§ Collected data entries
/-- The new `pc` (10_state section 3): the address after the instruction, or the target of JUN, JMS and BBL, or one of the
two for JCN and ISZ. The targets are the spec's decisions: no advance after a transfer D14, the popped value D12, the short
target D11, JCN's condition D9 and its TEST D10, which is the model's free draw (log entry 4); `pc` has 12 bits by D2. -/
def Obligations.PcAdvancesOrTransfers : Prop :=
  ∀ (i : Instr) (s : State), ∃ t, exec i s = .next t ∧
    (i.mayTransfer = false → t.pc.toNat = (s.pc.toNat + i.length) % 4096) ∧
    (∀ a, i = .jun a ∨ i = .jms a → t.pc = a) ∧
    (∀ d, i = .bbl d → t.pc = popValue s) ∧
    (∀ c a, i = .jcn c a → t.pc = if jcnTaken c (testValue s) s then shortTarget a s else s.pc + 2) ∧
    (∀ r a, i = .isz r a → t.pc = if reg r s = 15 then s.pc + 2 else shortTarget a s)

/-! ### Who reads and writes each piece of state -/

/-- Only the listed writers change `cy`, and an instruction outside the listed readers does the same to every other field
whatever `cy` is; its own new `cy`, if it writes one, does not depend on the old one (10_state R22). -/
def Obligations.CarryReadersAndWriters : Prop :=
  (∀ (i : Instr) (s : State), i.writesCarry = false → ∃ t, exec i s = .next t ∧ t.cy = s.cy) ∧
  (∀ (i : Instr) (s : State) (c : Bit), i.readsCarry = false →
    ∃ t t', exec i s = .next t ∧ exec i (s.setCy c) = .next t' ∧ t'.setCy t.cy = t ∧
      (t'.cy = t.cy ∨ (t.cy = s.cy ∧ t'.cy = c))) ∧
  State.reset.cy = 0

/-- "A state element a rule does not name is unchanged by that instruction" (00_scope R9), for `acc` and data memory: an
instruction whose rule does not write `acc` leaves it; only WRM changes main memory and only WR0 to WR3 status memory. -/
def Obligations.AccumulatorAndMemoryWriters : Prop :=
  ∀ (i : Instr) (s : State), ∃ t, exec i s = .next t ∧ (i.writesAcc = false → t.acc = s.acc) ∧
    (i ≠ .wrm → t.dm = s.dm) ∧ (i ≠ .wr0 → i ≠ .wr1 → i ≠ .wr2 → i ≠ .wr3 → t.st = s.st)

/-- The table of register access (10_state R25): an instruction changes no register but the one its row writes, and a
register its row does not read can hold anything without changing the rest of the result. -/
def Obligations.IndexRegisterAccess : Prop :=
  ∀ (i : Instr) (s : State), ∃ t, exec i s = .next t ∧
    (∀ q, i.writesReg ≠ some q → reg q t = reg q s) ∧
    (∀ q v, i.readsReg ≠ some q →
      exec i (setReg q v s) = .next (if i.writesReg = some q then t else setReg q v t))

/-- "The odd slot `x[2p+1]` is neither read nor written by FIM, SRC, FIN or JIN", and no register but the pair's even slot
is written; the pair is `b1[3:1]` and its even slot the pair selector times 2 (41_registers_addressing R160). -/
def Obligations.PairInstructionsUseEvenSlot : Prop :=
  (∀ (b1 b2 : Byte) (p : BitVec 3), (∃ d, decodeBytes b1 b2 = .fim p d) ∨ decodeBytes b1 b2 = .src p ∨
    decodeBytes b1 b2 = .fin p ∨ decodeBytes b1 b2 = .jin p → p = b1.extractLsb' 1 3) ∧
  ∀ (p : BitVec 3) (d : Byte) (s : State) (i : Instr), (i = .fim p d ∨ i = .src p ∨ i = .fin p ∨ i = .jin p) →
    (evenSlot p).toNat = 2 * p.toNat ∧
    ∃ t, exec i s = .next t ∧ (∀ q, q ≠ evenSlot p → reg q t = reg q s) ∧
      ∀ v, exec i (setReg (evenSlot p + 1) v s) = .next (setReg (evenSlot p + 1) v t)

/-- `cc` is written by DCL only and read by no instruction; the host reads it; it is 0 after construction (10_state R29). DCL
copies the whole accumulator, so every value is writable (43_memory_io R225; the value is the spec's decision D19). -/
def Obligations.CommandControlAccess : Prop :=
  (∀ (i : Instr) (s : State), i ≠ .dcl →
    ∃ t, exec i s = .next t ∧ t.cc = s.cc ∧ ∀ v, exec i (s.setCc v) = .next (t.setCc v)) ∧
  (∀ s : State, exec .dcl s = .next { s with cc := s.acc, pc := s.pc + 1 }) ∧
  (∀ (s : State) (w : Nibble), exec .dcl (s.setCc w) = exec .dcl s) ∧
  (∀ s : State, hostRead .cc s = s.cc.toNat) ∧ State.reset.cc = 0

§ Assigned task
Looking at the entries above, can you reproduce exactly the lines from the one that holds "(∀ d, i = .bbl d → t.pc = popValue s) ∧" through the one that holds "(∀ (b1 b2 : Byte)", and only those?

§ Answer space
    (∀ d, i = .bbl d → t.pc = popValue s) ∧
    (∀ c a, i = .jcn c a → t.pc = if jcnTaken c (testValue s) s then shortTarget a s else s.pc + 2) ∧
    (∀ r a, i = .isz r a → t.pc = if reg r s = 15 then s.pc + 2 else shortTarget a s)

/-! ### Who reads and writes each piece of state -/

/-- Only the listed writers change `cy`, and an instruction outside the listed readers does the same to every other field
whatever `cy` is; its own new `cy`, if it writes one, does not depend on the old one (10_state R22). -/
def Obligations.CarryReadersAndWriters : Prop :=
  (∀ (i : Instr) (s : State), i.writesCarry = false → ∃ t, exec i s = .next t ∧ t.cy = s.cy) ∧
  (∀ (i : Instr) (s : State) (c : Bit), i.readsCarry = false →
    ∃ t t', exec i s = .next t ∧ exec i (s.setCy c) = .next t' ∧ t'.setCy t.cy = t ∧
      (t'.cy = t.cy ∨ (t.cy = s.cy ∧ t'.cy = c))) ∧
  State.reset.cy = 0

/-- "A state element a rule does not name is unchanged by that instruction" (00_scope R9), for `acc` and data memory: an
instruction whose rule does not write `acc` leaves it; only WRM changes main memory and only WR0 to WR3 status memory. -/
def Obligations.AccumulatorAndMemoryWriters : Prop :=
  ∀ (i : Instr) (s : State), ∃ t, exec i s = .next t ∧ (i.writesAcc = false → t.acc = s.acc) ∧
    (i ≠ .wrm → t.dm = s.dm) ∧ (i ≠ .wr0 → i ≠ .wr1 → i ≠ .wr2 → i ≠ .wr3 → t.st = s.st)

/-- The table of register access (10_state R25): an instruction changes no register but the one its row writes, and a
register its row does not read can hold anything without changing the rest of the result. -/
def Obligations.IndexRegisterAccess : Prop :=
  ∀ (i : Instr) (s : State), ∃ t, exec i s = .next t ∧
    (∀ q, i.writesReg ≠ some q → reg q t = reg q s) ∧
    (∀ q v, i.readsReg ≠ some q →
      exec i (setReg q v s) = .next (if i.writesReg = some q then t else setReg q v t))

/-- "The odd slot `x[2p+1]` is neither read nor written by FIM, SRC, FIN or JIN", and no register but the pair's even slot
is written; the pair is `b1[3:1]` and its even slot the pair selector times 2 (41_registers_addressing R160). -/
def Obligations.PairInstructionsUseEvenSlot : Prop :=
  (∀ (b1 b2 : Byte) (p : BitVec 3), (∃ d, decodeBytes b1 b2 = .fim p d) ∨ decodeBytes b1 b2 = .src p ∨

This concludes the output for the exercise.